2A. She is breaking the stereotypes for women in games and opening opportunities for women in the genre as a whole.
3."These patches suggest that the boundary between game patches and official games is permeable, that game patches not only subvert and diversify gender stereotypes in official games. As such, game patches not only provide an index to what may be the next "Tomb Raider", game hacking offers a possible strategical means for feminists to participate in the formation of new gender configurations," (Schleiner).
3A. An argument that game patches can actually be a positive tool for feminists to use in order to diversify gender in games. Even though there is the NudeRaider patch, other patches have been created that change the look of the avatar in a more positive way (sometimes even removing her over the top features).

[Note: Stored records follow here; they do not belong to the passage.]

/-- The encoding of an instruction is one of its row's words. -/
theorem opcodeRow_admits_encode (i : Instr) : (opcodeRow i).admits (encode i) = true := by
  cases i with
  | cls => exact Laws.FixedBits.cls
  | ret => exact Laws.FixedBits.ret
  | jp => exact Laws.FixedBits.jp _
  | call => exact Laws.FixedBits.call _
  | seImm => exact Laws.FixedBits.seImm _ _
  | sneImm => exact Laws.FixedBits.sneImm _ _
  | seReg => exact Laws.FixedBits.seReg _ _
  | ldImm => exact Laws.FixedBits.ldImm _ _
  | addImm => exact Laws.FixedBits.addImm _ _
  | ldReg => exact Laws.FixedBits.ldReg _ _
  | orReg => exact Laws.FixedBits.orReg _ _
  | andReg => exact Laws.FixedBits.andReg _ _
  | xorReg => exact Laws.FixedBits.xorReg _ _
  | addReg => exact Laws.FixedBits.addReg _ _
  | sub => exact Laws.FixedBits.sub _ _
  | shr => exact Laws.FixedBits.shr _ _
  | subn => exact Laws.FixedBits.subn _ _
  | shl => exact Laws.FixedBits.shl _ _
  | sneReg => exact Laws.FixedBits.sneReg _ _
  | ldI => exact Laws.FixedBits.ldI _
  | jpV0 => exact Laws.FixedBits.jpV0 _
  | rnd => exact Laws.FixedBits.rnd _ _
  | drw => exact Laws.FixedBits.drw _ _ _
  | skp => exact Laws.FixedBits.skp _
  | sknp => exact Laws.FixedBits.sknp _
  | ldVxDt => exact Laws.FixedBits.ldVxDt _
  | ldVxK => exact Laws.FixedBits.ldVxK _
  | ldDtVx => exact Laws.FixedBits.ldDtVx _
  | ldStVx => exact Laws.FixedBits.ldStVx _
  | addIVx => exact Laws.FixedBits.addIVx _
  | ldFVx => exact Laws.FixedBits.ldFVx _
  | ldBVx => exact Laws.FixedBits.ldBVx _
  | ldIVx => exact Laws.FixedBits.ldIVx _
  | ldVxI => exact Laws.FixedBits.ldVxI _

/-- The bits of a word that group 0 does not ignore are its two selecting nibbles. -/
theorem and_mask_g_n (op : Word) : op &&& 0xF00F#16 = packXyn (fieldG op) 0 0 (fieldN op) := by
  conv_lhs => rw [← packXyn_fields op]
  exact packXyn_and_mask_g_n ..

/-- In group 0 the instruction keeps the bits of its word that are not ignored. -/
theorem encode_and_mask_of_group0 {op : Word} {i : Instr} (h : decode op = .ok i) (hg : fieldG op = 0x0) :
    (opcodeRow i).mask = 0xF00F#16 ∧ encode i &&& 0xF00F#16 = op &&& 0xF00F#16 := by
  rw [decode_group0 op hg, decodeGroup0_eq_ite] at h
  rw [and_mask_g_n op, hg]
  split at h
  case isTrue h0 =>
    cases h
    rw [h0]
    decide
  case isFalse =>
    split at h
    case isTrue hE =>
      cases h
      rw [hE]
      decide
    case isFalse => cases h

/-- A word that decodes is one of its instruction's row: its encoding is, and the row looks at no ignored bit. -/
theorem opcodeRow_admits_of_decode {op : Word} {i : Instr} (h : decode op = .ok i) :
    (opcodeRow i).admits op = true := by
  have hadm := opcodeRow_admits_encode i
  by_cases hg : fieldG op = 0x0
  · obtain ⟨hmask, hop⟩ := encode_and_mask_of_group0 h hg
    rw [OpcodeRow.admits, hmask] at hadm ⊢
    rwa [← hop]
  · rwa [encode_of_decode h hg] at hadm

/-- Settles O5: outside group 0 the word is the encoding, in group 0 up to the ignored bits. -/
theorem encode_decode_round_trip : Obligations.Encode_decode_round_trip := fun _ _ h =>
  ⟨wellFormed_of_decode h, opcodeRow_admits_of_decode h, encode_of_decode h,
   fun hg => (encode_and_mask_of_group0 h hg).2⟩

/-! ### The rows of the table (R49) -/

/-- Two rows whose fixed bits agree where both masks look are the same row. -/
theorem opcodeTable_eq_of_values_agree : ∀ r ∈ opcodeTable, ∀ q ∈ opcodeTable,
    r.value &&& q.mask = q.value &&& r.mask → r = q := by decide

theorem opcodeTable_eq_of_admits {r q : OpcodeRow} {op : Word} (hr : r ∈ opcodeTable) (hq : q ∈ opcodeTable)
    (har : r.admits op = true) (haq : q.admits op = true) : r = q := by
  refine opcodeTable_eq_of_values_agree r hr q hq ?_
  rw [← beq_iff_eq.1 har, ← beq_iff_eq.1 haq, BitVec.and_assoc, BitVec.and_assoc, BitVec.and_comm r.mask]

theorem opcodeRow_mem_opcodeTable (i : Instr) : opcodeRow i ∈ opcodeTable := by
  cases i <;> simp [opcodeTable, samples0To7, samples8, samples9ToE, samplesF, opcodeRow]

/-- Settles O6: two rows of one word agree on their common fixed bits; what decodes is its own row's, and an illegal
word is no row's. -/
theorem table_rows_are_disjoint_and_complete : Obligations.Table_rows_are_disjoint_and_complete := by
  refine fun op => ⟨fun r hr q hq => opcodeTable_eq_of_admits hr hq, ⟨?_, ?_⟩⟩
  · rintro ⟨r, hr, har⟩
    by_contra hd
    exact Bool.false_ne_true ((Machine.admits_eq_false_of_illegal (not_exists.1 hd) hr).symm.trans har)
  · rintro ⟨i, hi⟩
    exact ⟨opcodeRow i, opcodeRow_mem_opcodeTable i, opcodeRow_admits_of_decode hi⟩

end Sys2Proof
end

section
/-! PROOFS. Whole-machine invariants and who writes what: the state an instruction that completes leaves, said once
over all instructions, and what it says of each field after a step (R9 to R24, R54 to R57). -/

namespace Sys2Proof.Machine

/-! ### What an instruction that completes leaves -/

/-- The registers an instruction may write: its destination V[x], VF for a flag, V[0]..V[x] for Fx65 (R9). -/
def mayWriteReg : Instr → Reg → Prop
  | .ldImm x _, r | .addImm x _, r | .rnd x _, r => r = x
  | .ldReg x _, r | .orReg x _, r | .andReg x _, r | .xorReg x _, r => r = x
  | .addReg x _, r | .sub x _, r | .shr x _, r | .subn x _, r | .shl x _, r => r = x ∨ r = vf
  | .ldVxDt x, r | .ldVxK x, r => r = x
  | .drw _ _ _, r => r = vf
  | .ldVxI x, r => r ≤ x
  | _, _ => False

/-- The states `i` may leave in `s` when it completes, one constructor for each set of fields that are written
together; every field it does not write is as in `s`. The instruction is named where the fields are its own to
write, and the value as far as an invariant needs it. -/
inductive Leaves (s : State) : Instr → State → Prop where
  | cls : Leaves s .cls { s with fb := Framebuffer.clear, frameDirty := true }
  | drw (x y : Reg) (n : Nat) (b : Byte) (fb : Framebuffer) :
    Leaves s (.drw x y n) { s.setV vf b with fb := fb, frameDirty := true }
  | ret (k : Fin 16) : Leaves s .ret { s with sp := k.castSucc, pc := s.stack[k.val] }
  | call (nnn : BitVec 12) (h : s.sp.val < 16) :
    Leaves s (.call nnn) { s with
      stack := s.stack.set s.sp.val s.pc, sp := ⟨s.sp.val + 1, by omega⟩, pc := zextAddr nnn }
  | jump (i : Instr) (a : Word) (h : a.toNat ≤ 0x10FE) : Leaves s i { s with pc := a }
  | skip (i : Instr) (p : Prop) [Decidable p] : Leaves s i { s with pc := if p then s.pc + 2 else s.pc }
  | poll (x : Reg) : Leaves s (.ldVxK x) { s with pc := s.pc - 2 }
  | takeKey (x : Reg) (v : Vector Byte 16) (keys : Vector Bool 16) (draws : Nat)
    (hv : ∀ r : Reg, r ≠ x → v[r.val] = s.v[r.val]) (hk : keys ≠ s.keys → s.cfg.fx0aClearsKey = true) :
    Leaves s (.ldVxK x) { s with v := v, keys := keys, keyDraws := draws }
  | regs (i : Instr) (v : Vector Byte 16) (draws : Nat)
    (h : ∀ r : Reg, ¬ mayWriteReg i r → v[r.val] = s.v[r.val]) :
    Leaves s i { s with v := v, randomDraws := draws }
  | index (i : Instr) (a : Word) (h : (∃ nnn, i = .ldI nnn) ∨ ∃ x, i = .addIVx x ∨ i = .ldFVx x) :
    Leaves s i { s with i := a }
  | timers (i : Instr) (dt st : Byte) : Leaves s i { s with dt := dt, st := st }
  | store (i : Instr) (a : Nat) (bs : List Byte) (h : ∃ x, i = .ldBVx x ∨ i = .ldIVx x)
    (hlo : 0x50 ≤ a) (hhi : a + bs.length ≤ 4096) :
    Leaves s i { s with mem := Memory.writeList s.cfg.fontset s.mem a bs }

Despite the games immense popularity it has also stirred quite a bit of controversy regarding Lara Croft. Toby Gard and Phil Campbell, the creators of Tomb Raider met criticism from women like Dona Haraway, a self-proclaimed cyber-feminist claiming that Tomb Raider “ promotes objectification of the female body”, and teaches young men to ogle Croft’s larger than life chest (Lane). While there are some feminist critics that applaud Croft’s “non-normative iconography and use of power” others remain suspicious of her perfect body that is often revealed through her skimpy outfits. (Spittle).